Tat alma duyusuna ek olarak, bir diğer önemli gelişim ise kollar ve bacaklarda gözlemleniyor. Öyle ki doğru oranları neredeyse bulmuş. Kasların senkronize bir şekilde hareket edebilmesi için gerekli beyinle kaslar arasındaki nöronlar oluşmuş olup, bununla birlikte tüm vücut genelinde kıkırdak dokularda kemiğe dönüşmeye başlamıştır. Tüm bu gelişmeler bebişinizin hareketlerinin beyin sinyalleri ile uyumlu gerçekleşmesi açısından önem arz ediyor.
Hamileliğin 21. Haftasında Bebeğin Hareketleri
Bu hafta bebeğinizin çeşitli hareketleri oluyor. Mesela tekme ve yumruk atmak, hıçkırmak, takla atmak gibi… Hamileliğin 21. haftasında bebişinizin hareketleri de ciddi oranda hissedilmektedir. Zaten normalde gebeliğin 20. haftasından itibaren hissedilmeye başlanmaktadır. Bu haftadan itibaren ise artık bebeğinin hareketlerini kesin olarak hissedebilmeniz gerekiyor. Bu hareketler size değişik duygular verecektir. Rahatlama, güven hissi verecek ve eğlence kaynağı olacaktır.
Bebişin hareketleri ile ilgii önemli bir ayrıntı ise bu hareketleri bir gün hissedip başka bir gün ise hissetmeyebilirsiniz. Bu gayet normaldir çünkü hareketler ancak 28. haftadan itibaren daha istikrarlı bir şekilde olmaktadır.
Hamileliğin 21. Haftasında Annede Neler Değişir?
Gittikçe büyüyen rahim, bu haftalarda doktor muayenesinin de yapılması ile hemen hemen 21 cm civarında olduğu ölçülür. Sadece rahim değil, vücudun diğer bölümleri de büyümeye ve değişmeye devam etmektedir. Bu nedenle kilo alımı da gayet normaldir. Bu kilo alımını özellikle de bel bölgesinde bariz bir şekilde hissetmek ve ayna karşısında gözlemlemek mümkündür.
Kilo almanın belirtileri sadece bel bölgesinde belirgin olmakla kalmaz aynı zamanda bacaklarda, ayaklarda ve bileklerde de gözlemlenebilir. Sanki bir şişlik var gibidir. Gün içerisinde daha az hareket etmek ve bol su tüketmek önerilir.
Hamileliğin 21. Haftasında Belirtiler Nelerdir?
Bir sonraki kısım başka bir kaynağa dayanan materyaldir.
-- ==== Sys2Proof/Laws/Collective.lean ====
section
/-! SUPPORT. `E.INJCOLL` in closed form: on a built block every Piston absorbs the broadcast bytes and its own diversifier,
in groups of at most `Ra` bytes. -/

namespace Sys2Proof.Machine

/-- One group: every Piston takes what it can from its own copy. -/
def groupPistons (c : Cfg) (xs : List ByteStream) (ps : List Bytes) : List Bytes :=
  ps.mapIdx fun i S => duplexInject c false S ((xs.getD i ByteStream.empty).unread.take c.ra)

/-- The copies after one group. -/
def groupStreams (c : Cfg) (xs : List ByteStream) : List ByteStream :=
  xs.map fun x => x.advance (x.unread.take c.ra).length

theorem collTurns_ok {s : State} (hb : s.Built) (hxt : s.xt.length = s.cfg.pi) :
    forEach (fun i t => pInject i (.xt i) false t) (List.range s.cfg.pi) s = .ok
      { s with
        pistons := groupPistons s.cfg s.xt s.pistons
        xt := groupStreams s.cfg s.xt
        trace := s.trace ++ (turnsTrace [.pInject false] s.cfg.pi).map encodeWord } := by
  obtain ⟨_, _, _, hra, _⟩ := hb.facts
  let f : Nat → Bytes → Bytes := fun i S =>
    duplexInject s.cfg false S ((s.xt.getD i ByteStream.empty).unread.take s.cfg.ra)
  let g : Nat → List ByteStream := fun k =>
    s.xt.mapIdx fun i x => if i < k then x.advance (x.unread.take s.cfg.ra).length else x
  let Q : Nat → State := fun k =>
    { s with
      pistons := firstPistons s.pistons f k
      xt := g k
      trace := s.trace ++ (turnsTrace [.pInject false] k).map encodeWord }
  have hg0 : g 0 = s.xt := by
    apply List.ext_getElem?
    intro i
    simp only [g, List.getElem?_mapIdx]
    cases s.xt[i]? <;> rfl
  have hgn : g s.cfg.pi = groupStreams s.cfg s.xt := by
    apply List.ext_getElem?
    intro i
    simp only [g, groupStreams, List.getElem?_mapIdx, List.getElem?_map]
    cases hi : s.xt[i]? with
    | none => rfl
    | some x => simp [show i < s.cfg.pi from hxt ▸ (List.getElem?_eq_some_iff.mp hi).1]
  obtain ⟨t, ht, hP⟩ := forEach_range_ok (f := fun i t => pInject i (.xt i) false t) (P := fun k t => t = Q k)
    (n := s.cfg.pi) (s := s) (by simp [Q, hg0, firstPistons_zero, turnsTrace]) (by
      rintro k t hk rfl
      obtain ⟨S, hS⟩ := hb.get hk
      obtain ⟨x, hx⟩ : ∃ x, s.xt[k]? = some x := ⟨_, List.getElem?_eq_getElem (hxt.symm ▸ hk)⟩
      have hbt : (Q k).Built := hb.of_eq rfl (firstPistons_wf hb.memory (fun i S h => by simpa [f] using h) k)
      have hxk : (Q k).stream? (.xt k) = some x := by
        simp [Q, State.stream?, g, List.getElem?_mapIdx, hx]
      refine ⟨_, pInject_ok (hbt.piston_ok (firstPistons_get hS)) hxk hra, ?_⟩
      have hgs : (g k).set k (x.advance (x.unread.take s.cfg.ra).length) = g (k + 1) := by
        apply List.ext_getElem?
        intro i
        simp only [g, List.getElem?_set, List.getElem?_mapIdx, List.length_mapIdx]
        by_cases hik : k = i
        · subst hik
          rw [if_pos rfl, if_pos (List.getElem?_eq_some_iff.mp hx).1, hx]
          simp
        · simp only [hik, if_false]
          cases s.xt[i]? with
          | none => rfl
          | some y =>
            have : (i < k) ↔ (i < k + 1) := by omega
            simp [this]
      simp only [Q, ← firstPistons_succ hS, ← hgs, turnsTrace_succ]
      simp [State.setStream, State.setPiston, State.emit, injectRoom, injectFrom, f, hx])
  have hP' : t = Q s.cfg.pi := hP
  rw [ht, hP']
  simp only [Q, hgn, groupPistons]
  rw [firstPistons_all _ _ (le_of_eq hb.length)]

/-- The count of `absorbGroups` does not matter once there is one for each byte. -/
theorem absorbGroups_count {c : Cfg} (hra : 1 ≤ c.ra) (n m : Nat) (S data : Bytes) (hn : data.length ≤ n)
    (hm : data.length ≤ m) : absorbGroups c n S data = absorbGroups c m S data := by
  induction n generalizing m S data with
  | zero =>
    have : data = [] := List.length_eq_zero_iff.mp (by omega)
    subst this
    cases m <;> simp [absorbGroups]
  | succ n ih =>
    cases m with
    | zero =>
      have : data = [] := List.length_eq_zero_iff.mp (by omega)
      subst this
      simp [absorbGroups]
    | succ m =>
      simp only [absorbGroups]
      by_cases h0 : data = []
      · simp [h0]
      · by_cases h1 : c.ra < data.length
        · simp only [if_neg h0, if_pos h1]
          exact ih _ _ _ (by simp; omega) (by simp; omega)
        · simp only [if_neg h0, if_neg h1]

/-- The buffers after every copy has been absorbed. -/
def absorbPistons (c : Cfg) (m : Nat) (xs : List ByteStream) (ps : List Bytes) : List Bytes :=
  ps.mapIdx fun i S => absorbGroups c m S (xs.getD i ByteStream.empty).unread

theorem groupPistons_wf {c : Cfg} {ps : List Bytes} (h : Memory.wf c ps = true) (xs : List ByteStream) :
    Memory.wf c (groupPistons c xs ps) = true := by
  rw [Memory.wf_iff] at h ⊢
  refine ⟨by simpa [groupPistons] using h.1, fun S hS => ?_⟩
  simp only [groupPistons, List.mem_mapIdx] at hS
  obtain ⟨i, hi, rfl⟩ := hS
  simpa using h.2 ps[i] (List.getElem_mem hi)

/-- The loop of `E.INJCOLL` with `m` bytes left in every copy. -/
theorem injectGroups_ok (n : Nat) {s : State} (hb : s.Built) (hxt : s.xt.length = s.cfg.pi) {m : Nat}
    (hm : ∀ x ∈ s.xt, x.unread.length = m) (hn : m < n) :
    ∃ xs tr, injectGroups n s = .ok { s with
      pistons := absorbPistons s.cfg m s.xt s.pistons
      et := if s.cfg.ra < m then List.replicate s.cfg.pi 0 else s.et
      xt := xs
      trace := s.trace ++ tr } := by
  induction n generalizing s m with
  | zero => omega
  | succ n ih =>
    obtain ⟨hlay, _, _, _, _, hpi, _, _, hra⟩ := hb.facts
    obtain ⟨x0, hx0⟩ : ∃ x, s.xt[0]? = some x := ⟨_, List.getElem?_eq_getElem (by omega)⟩
    have hs0 : s.stream (.xt 0) = .ok x0 := by rw [State.stream_eq_ok_iff]; exact hx0
    have hm0 : x0.unread.length = m := hm _ (List.mem_of_getElem? hx0)
    have hget : ∀ (i : Nat) (x : ByteStream), s.xt[i]? = some x → x.unread.length = m := fun i x h => hm _ (List.mem_of_getElem? h)
    rw [injectGroups]
    simp only [bind, Except.bind, hs0]
    by_cases h0 : m = 0
    · subst h0
      have hf : x0.hasMore = false := by
        rw [ByteStream.hasMore_eq_false_iff]; exact List.length_eq_zero_iff.mp hm0
      refine ⟨s.xt, [], ?_⟩
      simp only [hf, Bool.false_eq_true, if_false]
      have e : absorbPistons s.cfg 0 s.xt s.pistons = s.pistons := by
        apply List.ext_getElem?
        intro i
        simp only [absorbPistons, List.getElem?_mapIdx, absorbGroups]
        cases s.pistons[i]? <;> rfl
      rw [e]
      simp
    · have ht : x0.hasMore = true := by rw [ByteStream.hasMore_iff]; omega
      obtain ⟨u, hu⟩ : ∃ u, u = ({ s with
        pistons := groupPistons s.cfg s.xt s.pistons
        xt := groupStreams s.cfg s.xt
        trace := s.trace ++ (turnsTrace [.pInject false] s.cfg.pi).map encodeWord } : State) := ⟨_, rfl⟩
      have h1 : forEach (fun i t => pInject i (.xt i) false t) s.pistonIndices s = .ok u := by
        rw [hu]; exact collTurns_ok hb hxt
      have hcfg : u.cfg = s.cfg := by rw [hu]
      have hbu : u.Built := hb.of_eq hcfg (by rw [hu]; exact groupPistons_wf hb.memory _)
      have hux : u.stream (.xt 0) = .ok (x0.advance (x0.unread.take s.cfg.ra).length) := by
        rw [State.stream_eq_ok_iff, hu]; simp [State.stream?, groupStreams, hx0]
      have hux' : (x0.advance (x0.unread.take s.cfg.ra).length).hasMore = true ↔ s.cfg.ra < m := by
        rw [ByteStream.hasMore_iff, ByteStream.advance_unread, List.length_drop, List.length_take, hm0]; omega
      have huxt : u.xt.length = u.cfg.pi := by rw [hcfg, hu]; simpa [groupStreams] using hxt
      have hum : ∀ x ∈ u.xt, x.unread.length = m - s.cfg.ra := by
        rw [hu]
        simp only [groupStreams, List.mem_map]
        rintro _ ⟨x, hx, rfl⟩
        rw [ByteStream.advance_unread, List.length_drop, List.length_take, hm x hx]; omega
      simp only [ht, if_true, h1, hux, hux']
      by_cases hgt : s.cfg.ra < m
      · have h2 := eSpark_ok hbu false (l := u.zeroLens) (by simp [State.zeroLens]) (by simp [State.zeroLens])
        obtain ⟨v, hv⟩ : ∃ v, v = ({ u with
          pistons := sparkAll u.cfg false u.zeroLens u.pistons
          et := u.zeroLens.map (BitVec.ofNat 8)
          trace := u.trace ++ (eSparkTrace u.cfg false).map encodeWord } : State) := ⟨_, rfl⟩
        have h2' : eSpark false u.zeroLens u = .ok v := by rw [hv]; exact h2
        have hvc : v.cfg = s.cfg := by rw [hv]; exact hcfg
        have hbv : v.Built := hbu.of_eq (by rw [hvc, hcfg]) (by
          rw [hv]; exact sparkAll_wf (by rw [hcfg]; exact hlay) hbu.memory _ _)
        obtain ⟨xs, tr, h3⟩ := ih hbv (by rw [hvc, ← hcfg, hv]; exact huxt)
          (m := m - s.cfg.ra) (by rw [hv]; exact hum) (by omega)
        refine ⟨xs, (turnsTrace [.pInject false] s.cfg.pi).map encodeWord ++
          ((eSparkTrace s.cfg false).map encodeWord ++ tr), ?_⟩
        simp only [if_pos hgt, h2', h3]
        have hps : absorbPistons v.cfg (m - s.cfg.ra) v.xt v.pistons = absorbPistons s.cfg m s.xt s.pistons := by
          rw [hvc, hv]
          simp only [hcfg]
          rw [hu]
          apply List.ext_getElem?
          intro i
          simp only [absorbPistons, sparkAll, groupPistons, groupStreams, List.getElem?_mapIdx]
          cases hi : s.pistons[i]? with
          | none => rfl
          | some S =>
            obtain ⟨x, hx⟩ : ∃ x, s.xt[i]? = some x :=
              ⟨_, List.getElem?_eq_getElem (by
                have := (List.getElem?_eq_some_iff.mp hi).1; rw [hb.length] at this; omega)⟩
            have hxm := hget i x hx
            simp only [Option.map_some, Option.some.injEq]
            have hz : (State.zeroLens { s with
              pistons := groupPistons s.cfg s.xt s.pistons
              xt := groupStreams s.cfg s.xt
              trace := s.trace ++ (turnsTrace [.pInject false] s.cfg.pi).map encodeWord }).getD i 0 = 0 := by
              simp only [State.zeroLens, List.getD_eq_getElem?_getD, List.getElem?_replicate]
              split <;> rfl
            have hxs : (List.map (fun x => x.advance (x.unread.take s.cfg.ra).length) s.xt).getD i
                ByteStream.empty = x.advance (x.unread.take s.cfg.ra).length := by simp [hx]
            have hxd : s.xt.getD i ByteStream.empty = x := by simp [hx]
            have hd : (x.advance (x.unread.take s.cfg.ra).length).unread = x.unread.drop s.cfg.ra := by
              rw [ByteStream.advance_unread, List.length_take, Nat.min_eq_left (by omega)]
            obtain ⟨m', rfl⟩ : ∃ m', m = m' + 1 := ⟨m - 1, by omega⟩
            have hne : x.unread ≠ [] := by intro h; rw [h] at hxm; simp at hxm
            simp only [groupPistons] at hz
            simp only [hxs, hxd, hd, absorbGroups, if_neg hne, if_pos (show s.cfg.ra < x.unread.length by omega)]
            have e : absorbGroups s.cfg (m' + 1 - s.cfg.ra)
                (duplexSpark s.cfg false 0 (duplexInject s.cfg false S (x.unread.take s.cfg.ra)))
                (x.unread.drop s.cfg.ra) = absorbGroups s.cfg m'
                (duplexSpark s.cfg false 0 (duplexInject s.cfg false S (x.unread.take s.cfg.ra)))
                (x.unread.drop s.cfg.ra) :=
              absorbGroups_count hra _ _ _ _ (by simp; omega) (by simp; omega)
            rw [← e]
            congr 2
        rw [hps]
        have het : (if v.cfg.ra < m - s.cfg.ra then List.replicate v.cfg.pi 0 else v.et) =
            List.replicate s.cfg.pi 0 := by
          rw [hvc, hv]
          simp only [State.zeroLens, hcfg]
          split <;> simp
        rw [het, hv, hu]
        simp
      · have hdone : ∃ xs tr, injectGroups n u = .ok { u with
            pistons := absorbPistons u.cfg 0 u.xt u.pistons
            et := if u.cfg.ra < 0 then List.replicate u.cfg.pi 0 else u.et
            xt := xs
            trace := u.trace ++ tr } :=
          ih hbu huxt (m := 0) (fun x hx => by rw [hum x hx]; omega) (by omega)
        obtain ⟨xs, tr, h3⟩ := hdone
        refine ⟨xs, (turnsTrace [.pInject false] s.cfg.pi).map encodeWord ++ tr, ?_⟩
        simp only [if_neg hgt, h3]
        have hps : absorbPistons u.cfg 0 u.xt u.pistons = absorbPistons s.cfg m s.xt s.pistons := by
          rw [hcfg, hu]
          apply List.ext_getElem?
          intro i
          simp only [absorbPistons, groupPistons, List.getElem?_mapIdx]
          cases hi : s.pistons[i]? with
          | none => rfl
          | some S =>
            obtain ⟨x, hx⟩ : ∃ x, s.xt[i]? = some x :=
              ⟨_, List.getElem?_eq_getElem (by
                have := (List.getElem?_eq_some_iff.mp hi).1; rw [hb.length] at this; omega)⟩
            have hxm := hget i x hx
            obtain ⟨m', rfl⟩ : ∃ m', m = m' + 1 := ⟨m - 1, by omega⟩
            have hne : x.unread ≠ [] := by intro h; rw [h] at hxm; simp at hxm
            have hxd : s.xt.getD i ByteStream.empty = x := by simp [hx]
            simp only [Option.map_some, hxd, absorbGroups, if_neg hne,
              if_neg (show ¬ s.cfg.ra < x.unread.length by omega)]
            rw [List.take_of_length_le (by omega)]
        rw [hps]
        simp only [Nat.not_lt_zero, if_false]
        rw [hu]
        simp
Hamileliğin 21. haftasında hem annede meydana gelen değişimleri hem de bu dönemde gözlemlenmesi, hissedilmesi muhtemel belirtileri sıralandıracak olursak;
- Vajinal akıntılar – Artık normal olarak karşılanması gereken belirtilerden birisidir. Çünkü vajinal akıntı bu haftalarda da devam edebilmektedir. Bu akıntı genellikle beyaz renkli ve suludur. Nedeni ise hormonların etkisidir. Bu nedenle endişe edilecek bir durum yoktur. Eğer ki bu akıntı sarıya veya yeşile çalar renkte, keskin kokulu ise, bununla birlikte; tahriş, kızarıklık ve kaşıntı da oluyorsa, bu belirtiler enfeksiyon belirtisi olabileceğinden, işte bu durumda doktora başvurmanız şiddetle önerilir.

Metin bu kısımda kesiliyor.